In light of a disaster as large, and frankly as horrific, as that which has been unfolding in the Gulf of Mexico since April, the artists in CATALYST have come to understand that it is their responsibility, the least they can do, to begin demanding answers and raising national awareness, not only to issues surrounding the oil spill, but also to the endemic social, environmental, and political maladies that have long plagued the area.

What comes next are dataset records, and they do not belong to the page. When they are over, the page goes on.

-- ==== Sys2Proof/Machine/Ops.lean ====
section
/-! DEFINITION. Sys2Proof/Machine/Ops.lean: the named operations over the block's state and boundary
(spec/00_scope.md rule R12): `FSR`, `FSR <- c`, `MemRead`, `respond`, `raise`, taking the host's next event, and reset. -/

namespace Sys2Proof.Machine

/-- `FSR`: read of the state register (R12). -/
def readFsr (s : State) : RangeCode := s.fsr

/-- `FSR <- c`: write of the state register (R12). -/
def writeFsr (c : RangeCode) (s : State) : State := { s with fsr := c }

/-- `respond(status, fs, data)` with `fs` the value of `FSR` after the command (R12, R66): one more response beat. -/
def respond (status : Status) (data : Option DecodeData) (s : State) : State :=
  { s with responses := s.responses ++ [{ status, fsQ := s.fsr, data }] }

/-- `raise`: THE shared operation for both errors. It ends the command with no state change and no data; the response carries
the status, and the next command is taken as usual. Nothing is saved, masked or redirected (R12, R206, R207). -/
def raiseError (e : ErrorCause) (s : State) : Host.Outcome State Fault Refusal :=
  .next (respond (errorStatus e) none s)

/-- The reset event: `FSR <- FSR_RESET` and nothing else; no response beat (R230). -/
def resetBlock (s : State) : State := writeFsr s.params.fsrReset s

/-- The host's next event and the state without it; `none` when nothing is presented. Events are taken in the order
presented (R143). -/
def takeEvent (s : State) : Option (HostEvent × State) :=
  match s.pending with
  | [] => none
  | e :: rest => some (e, { s with pending := rest })

/-- The host presents an event that the block takes next. -/
def presentNext (e : HostEvent) (s : State) : State := { s with pending := e :: s.pending }

/-- The host presents further events, after those already waiting. -/
def present (es : List HostEvent) (s : State) : State := { s with pending := s.pending ++ es }

/-- `RAW[0] .. RAW[5]` in increasing index (R40). -/
def rawList (raw : RawSample) : List Byte := [raw.b0, raw.b1, raw.b2, raw.b3, raw.b4, raw.b5]

/-- `MemRead(k, n)`: the bytes `RAW[k] .. RAW[k+n-1]`; there is no byte outside the indices 0 to 5 (R12, R40). -/
def memRead (raw : RawSample) (k n : Nat) : Option (List Byte) :=
  if k + n ≤ Config.rawBytes then some (((rawList raw).drop k).take n) else none

end Sys2Proof.Machine
end

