/-- Settles O30: the law is the ratio of one count more, over 65535 instead of 65536. -/
theorem lawExceedsRatioByAtMostOneCount : Obligations.LawExceedsRatioByAtMostOneCount := by
  intro v c hv1 hv2
  have hv1' : (-32768 : ℚ) ≤ v := by exact_mod_cast hv1
  have hv2' : (v : ℚ) ≤ 32767 := by exact_mod_cast hv2
  have hpos : (0 : ℚ) < 2 ^ (c.toNat + 1) := by positivity
  have hdiff : law v c - ratioG v c = 2 ^ (c.toNat + 1) * ((v : ℚ) + 32768) / (65535 * 32768) := by
    rw [law, ratioG, maxOut, minOut]
    push_cast
    rw [rangeG_cast]
    norm_num
    ring
  refine ⟨?_, ?_, hdiff, ?_, ?_⟩
  · rw [fxValue, fxPattern_toInt hv1 hv2 c, ratioG, rangeG_cast]
    push_cast
    rfl
  · rw [law, fxmul, maxOut, minOut]
    push_cast
    rw [rangeG_cast]
    norm_num
    ring
  · rw [hdiff]
    have : (0 : ℚ) ≤ v + 32768 := by linarith
    positivity
  · have htop := mul_le_mul_of_nonneg_left (show (v : ℚ) + 32768 ≤ 65535 by linarith) hpos.le
    rw [hdiff]
    linarith

end Sys2Proof.Machine

/-! PROOFS. The unpack stages: UNPACK and its inverse (R90, R92), SEXT and its inverse (R91, R92), and the view of a word as
significant bits above pad bits (R93 to R95). -/

namespace Sys2Proof.Machine

/-! ### UNPACK and the bytes of a word -/

theorem extractHigh_unpack (lo hi : Byte) : (unpack lo hi).extractLsb' 8 8 = hi := by
  rw [unpack_eq_append]
  exact BitVec.extractLsb'_append_eq_left

theorem extractLow_unpack (lo hi : Byte) : (unpack lo hi).extractLsb' 0 8 = lo := by
  rw [unpack_eq_append]
  exact BitVec.extractLsb'_append_eq_right

theorem unpack_extract (w : Word16) : unpack (w.extractLsb' 0 8) (w.extractLsb' 8 8) = w := by
  rw [unpack_eq_append]
  exact (BitVec.extractLsb'_append_extractLsb'_eq_extractLsb' (Nat.zero_add 8).symm).trans BitVec.extractLsb'_eq_self

/-- UNPACK is a bijection from byte pairs to words (R90, R92). -/
theorem unpack_eq_iff {lo hi : Byte} {w : Word16} :
    unpack lo hi = w ↔ lo = w.extractLsb' 0 8 ∧ hi = w.extractLsb' 8 8 := by
  constructor
  · rintro rfl
    exact ⟨(extractLow_unpack lo hi).symm, (extractHigh_unpack lo hi).symm⟩
  · rintro ⟨rfl, rfl⟩
    exact unpack_extract w

/-- Settles O24: UNPACK is the high byte appended above the low byte. -/
theorem unpackIsLittleEndian : Obligations.UnpackIsLittleEndian :=
  fun lo hi => ⟨unpack_toNat lo hi, extractHigh_unpack lo hi, extractLow_unpack lo hi⟩

/-! ### SEXT and the pattern of its integer -/

/-- The pattern of a word's integer at any width is the word's sign extension (R11, R91). -/
theorem tcN_sext16 (n : Nat) (w : Word16) : tcN n (sext16 w) = w.signExtend n := rfl

/-- SEXT is a bijection from words to the sample domain, with inverse `tc_16` (R11, R91). -/
theorem sext16_eq_iff {w : Word16} {v : Int} (hv1 : -32768 ≤ v) (hv2 : v ≤ 32767) : sext16 w = v ↔ w = tcN 16 v := by
  constructor
  · rintro rfl
    rw [tcN_sext16, BitVec.signExtend_eq]
  · rintro rfl
    exact tcN_word_toInt hv1 hv2

/-- Settles O26: sign extension copies the most significant bit, bit 15. -/
theorem sextReadsTwosComplement : Obligations.SextReadsTwosComplement := by
  refine fun w => ⟨word_toInt w, fun n i _ hi => ?_⟩
  rw [tcN_sext16, BitVec.getLsbD_signExtend, decide_eq_true hi, Bool.true_and, BitVec.msb_eq_getLsbD_last]
  rfl

/-- Settles O27: UNPACK and SEXT are each a bijection, and bit 7 of the high byte is the sign bit of the word. -/
theorem unpackThenSextIsABijection : Obligations.UnpackThenSextIsABijection := by
  refine ⟨fun lo hi => sext16_bounds _, fun v hv1 hv2 lo hi => ?_, fun lo hi => ?_⟩
  · rw [sext16_eq_iff hv1 hv2, unpack_eq_iff]
  · have hlo := byte_lt lo
    have hhi := byte_lt hi
    rw [sext16_unpack]
    split <;> omega

/-! ### The view of a word as significant bits above pad bits -/

/-- The significant bits above the pad bits are the word (R95). -/
theorem toInt_sigView_append_padView {n : Nat} (hn : n ≤ 16) (w : Word16) :
    (sigView n w ++ padView n w).toInt = sext16 w := by
  have hwidth : n + (Config.wordBits - n) = 16 := Nat.add_sub_cancel' hn
  rw [sigView, padView, BitVec.extractLsb'_append_extractLsb'_eq_extractLsb' (Nat.zero_add _).symm, hwidth,
    BitVec.extractLsb'_eq_self, sext16]

/-- The integer of a word is the integer of its significant bits above the number of its pad bits (R95). -/
theorem sext16_eq_sigView_padView {n : Nat} (hn1 : 1 ≤ n) (hn2 : n ≤ 16) (w : Word16) :
    sext16 w = 2 ^ (16 - n) * (sigView n w).toInt + (padView n w).toNat := by
  have hne : ¬ (n == 0) = true := by rw [beq_iff_eq]; omega
  rw [← toInt_sigView_append_padView hn2, BitVec.toInt_append, if_neg hne]

/-- The view at the block's own `SIG_BITS` (R93, R94). -/
theorem sext16_eq_s12_pad (w : Word16) : sext16 w = 16 * (s12 w).toInt + (pad w).toNat :=
  sext16_eq_sigView_padView (n := 12) (by decide) (by decide) w

theorem pad_le (w : Word16) : (pad w).toNat ≤ 15 := Nat.le_of_lt_succ (pad w).isLt

/-- Settles O28: two's complement of significant bits appended above pad bits. -/
theorem sampleViewSplitsTheWord : Obligations.SampleViewSplitsTheWord := by
  refine ⟨fun w n hn1 hn2 => ?_, fun w => ?_, fun w c hpad => ?_⟩
  · exact ⟨sext16_eq_sigView_padView hn1 hn2 w, BitVec.le_toInt _, BitVec.toInt_lt⟩
  · have hsplit := sext16_eq_s12_pad w
    have hpad := pad_le w
    exact ⟨by omega, hsplit, hpad⟩
  · have hsplit : sext16 w = 16 * (s12 w).toInt := by
      rw [sext16_eq_s12_pad w, hpad]
      exact add_zero _
    rw [fxmul, rangeG, hsplit]
    ring

end Sys2Proof.Machine

/-! PROOFS. The three lanes of DECODE (R124) and the product `FX` (R113). -/

namespace Sys2Proof.Machine

open Sys2Proof.Safety

/-- Settles O21: the lane of the spec's arithmetic is the function, and `decodeLanes` is three uses of it. -/
theorem lanesAreIndependent : Obligations.LanesAreIndependent := by
  intro ev
  refine ⟨specLane ev, fun s raw hev => ?_⟩
  rw [← decodeLanes_eq_specLanes, ← hev]
  rfl

/-- The multiplier by `R(c)` is a left shift by `c + 1` places (R113). -/
theorem fxPattern_eq_shiftLeft (v : Int) (c : RangeCode) : fxPattern v c = tcN Config.fxBits v <<< (c.toNat + 1) := by
  rw [fxPattern, fxmul, rangeG, BitVec.shiftLeft_eq_mul_twoPow, tcN, tcN, BitVec.ofInt_mul]
  congr 1
  rcases rangeCode_cases c with rfl | rfl | rfl | rfl <;> rfl

/-- Settles O29: the product is exact at 20 bits, and it is a shift, which brings in zeros. -/
theorem fixedPointProductIsExact : Obligations.FixedPointProductIsExact := by
  refine ⟨fun v c hv1 hv2 => ?_, fun w c => fxPattern_eq_shiftLeft (sext16 w) c⟩
  obtain ⟨hr1, hr2⟩ := rangeG_bounds c
  refine ⟨fxPattern_toInt hv1 hv2 c, ?_, ?_, fun i hi => ?_⟩
  · change -524288 ≤ v * rangeG c
    nlinarith
  · change v * rangeG c ≤ 524272
    nlinarith
  · rw [fxPattern_eq_shiftLeft, BitVec.getLsbD_shiftLeft]
    simp [hi]

end Sys2Proof.Machine

/-! PROOFS. The scale law as an exact function: its closed forms (R111) and its properties (R112). -/

namespace Sys2Proof.Machine

theorem law_eq (v : Int) (c : RangeCode) : law v c = 2 ^ (c.toNat + 1) * (2 * (v : ℚ) + 1) / 65535 := by
  rw [law, maxOut, minOut]
  push_cast
  rw [rangeG_cast]
  norm_num
  ring

/-- Settles O31: both forms are the written formula over the denominator 65535. -/
theorem scaleLawInClosedForm : Obligations.ScaleLawInClosedForm := by
  refine fun v c => ⟨?_, law_eq v c⟩
  rw [law_eq]
  ring

theorem law_min (c : RangeCode) : law (-32768) c = -(2 ^ (c.toNat + 1)) := by
  rw [law_eq]
  push_cast
  ring

theorem law_max (c : RangeCode) : law 32767 c = 2 ^ (c.toNat + 1) := by
  rw [law_eq]
  push_cast
  ring

/-- R112 (d). -/
theorem law_reflect (v : Int) (c : RangeCode) : law (-1 - v) c = -law v c := by
  rw [law_eq, law_eq]
  push_cast
  ring

theorem law_sub (v w : Int) (c : RangeCode) : law w c - law v c = 2 * 2 ^ (c.toNat + 1) / 65535 * ((w : ℚ) - v) := by
  rw [law_eq, law_eq]
  ring

theorem rangeCode_zero_toNat : (0 : RangeCode).toNat = 0 := rfl

/-- R112 (f). -/
theorem law_eq_mul_law_zero (v : Int) (c : RangeCode) : law v c = 2 ^ c.toNat * law v 0 := by
  rw [law_eq, law_eq, rangeCode_zero_toNat]
  ring

theorem abs_law (v : Int) (c : RangeCode) : |law v c| = 2 ^ (c.toNat + 1) * |2 * (v : ℚ) + 1| / 65535 := by
  have hR : (0 : ℚ) < 2 ^ (c.toNat + 1) := by positivity
  rw [law_eq, abs_div, abs_mul, abs_of_pos hR, abs_of_pos (a := 65535) (by norm_num)]

/-- R112 (b): `2*v + 1` is odd, so it is no less than 1 in magnitude. -/
theorem le_abs_law (v : Int) (c : RangeCode) : 2 ^ (c.toNat + 1) / 65535 ≤ |law v c| := by
  have hodd : (1 : ℚ) ≤ |2 * (v : ℚ) + 1| := by exact_mod_cast Int.one_le_abs (show 2 * v + 1 ≠ 0 by omega)
  rw [abs_law]
  gcongr
  exact le_mul_of_one_le_right (by positivity) hodd

/-- The law does not leave the output range (R111). -/
theorem abs_law_le {v : Int} (hv1 : -32768 ≤ v) (hv2 : v ≤ 32767) (c : RangeCode) : |law v c| ≤ 2 ^ (c.toNat + 1) := by
  have hmax : |2 * (v : ℚ) + 1| ≤ 65535 := by exact_mod_cast abs_le.2 ⟨show -65535 ≤ 2 * v + 1 by omega, by omega⟩
  rw [abs_law, div_le_iff₀ (by norm_num)]
  gcongr

/-- R112 (c): the law has the sign of the odd number `2*v + 1`. -/
theorem law_sign (v : Int) (c : RangeCode) : (0 < law v c ↔ 0 ≤ v) ∧ (law v c < 0 ↔ v ≤ -1) := by
  have hfactor : law v c = (2 * v + 1 : Int) * ((2 : ℚ) ^ (c.toNat + 1) / 65535) := by
    rw [law_eq]
    push_cast
    ring
  have hpos : (0 : ℚ) < 2 ^ (c.toNat + 1) / 65535 := by positivity
  rw [hfactor]
  constructor
  · rw [mul_pos_iff_of_pos_right hpos, Int.cast_pos]
    omega
  · rw [← not_le, mul_nonneg_iff_of_pos_right hpos, not_le, Int.cast_lt_zero]
    omega

/-- Settles O32, one property after the other. -/
theorem scaleLawProperties : Obligations.ScaleLawProperties := by
  refine fun c => ⟨law_min c, law_max c, fun v => le_abs_law v c, fun v => law_sign v c, fun v => law_reflect v c,
    fun v => ?_, fun v => law_eq_mul_law_zero v c, ?_⟩
  · rw [law_sub]
    push_cast
    ring
  · rw [law_eq]
    norm_num

/-- R112 (g): 65535 is odd, so it divides `2*v + 1` where the law is dyadic, and it divides only `±65535` among these. -/
theorem end_point_of_law_dyadic {v : Int} {c : RangeCode} (hv1 : -32768 ≤ v) (hv2 : v ≤ 32767) {m : Int} {k : Nat}
    (h : law v c * 2 ^ k = m) : v = -32768 ∨ v = 32767 := by
  have hint : 2 ^ (c.toNat + 1 + k) * (2 * v + 1) = 65535 * m := by
    rw [law_eq] at h
    have : (2 : ℚ) ^ (c.toNat + 1 + k) * (2 * v + 1) = 65535 * m := by
      rw [← h, pow_add]
      ring
    exact_mod_cast this
  have hcoprime : IsCoprime (65535 : Int) (2 ^ (c.toNat + 1 + k)) :=
    IsCoprime.pow_right (Int.isCoprime_iff_gcd_eq_one.2 (by decide))
  obtain ⟨d, hd⟩ := hcoprime.dvd_of_dvd_mul_left ⟨m, hint⟩
  have hd1 : -1 ≤ d := by linarith
  have hd2 : d ≤ 1 := by linarith
  interval_cases d <;> omega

In the response to decades of neglect and preventable disasters, the art of Southern Louisiana has shifted to reflect an artistic consciousness focused on celebrating, protecting, and preserving one of the richest cultural and environmental jewels that America has to offer; though the artwork speaks directly to local issues, it is also relevant on a national and international level. Southern Louisiana is a canary in the coalmine of unsustainable industrial, environmental, and governmental practices. The need for change addressed in this exhibition is not rooted in Southern Louisiana, but instead in our national and international collective consciousnesses.

 

Organizers

This exhibition is organized by Catalyst Louisiana, hosted by Whitebox, NY, and sponsored by Press Street, New Orleans. CATALYST is curated by Robin Wallis Atkinson.


Related Events

In tandem with the opening of the five-week exhibition in New York there will be a three-day public educational conference including presentations by the participating artists as well as experts in the fields of Louisiana State Government and Petroleum Policy, Southern Louisiana Culture, and Wetlands Ecology. Co-organized by members of the Tulane University Oil Spill Response Committee, the intended goal of this educational program is to increase awareness of the many complex issues that are entwined in this unprecedented disaster.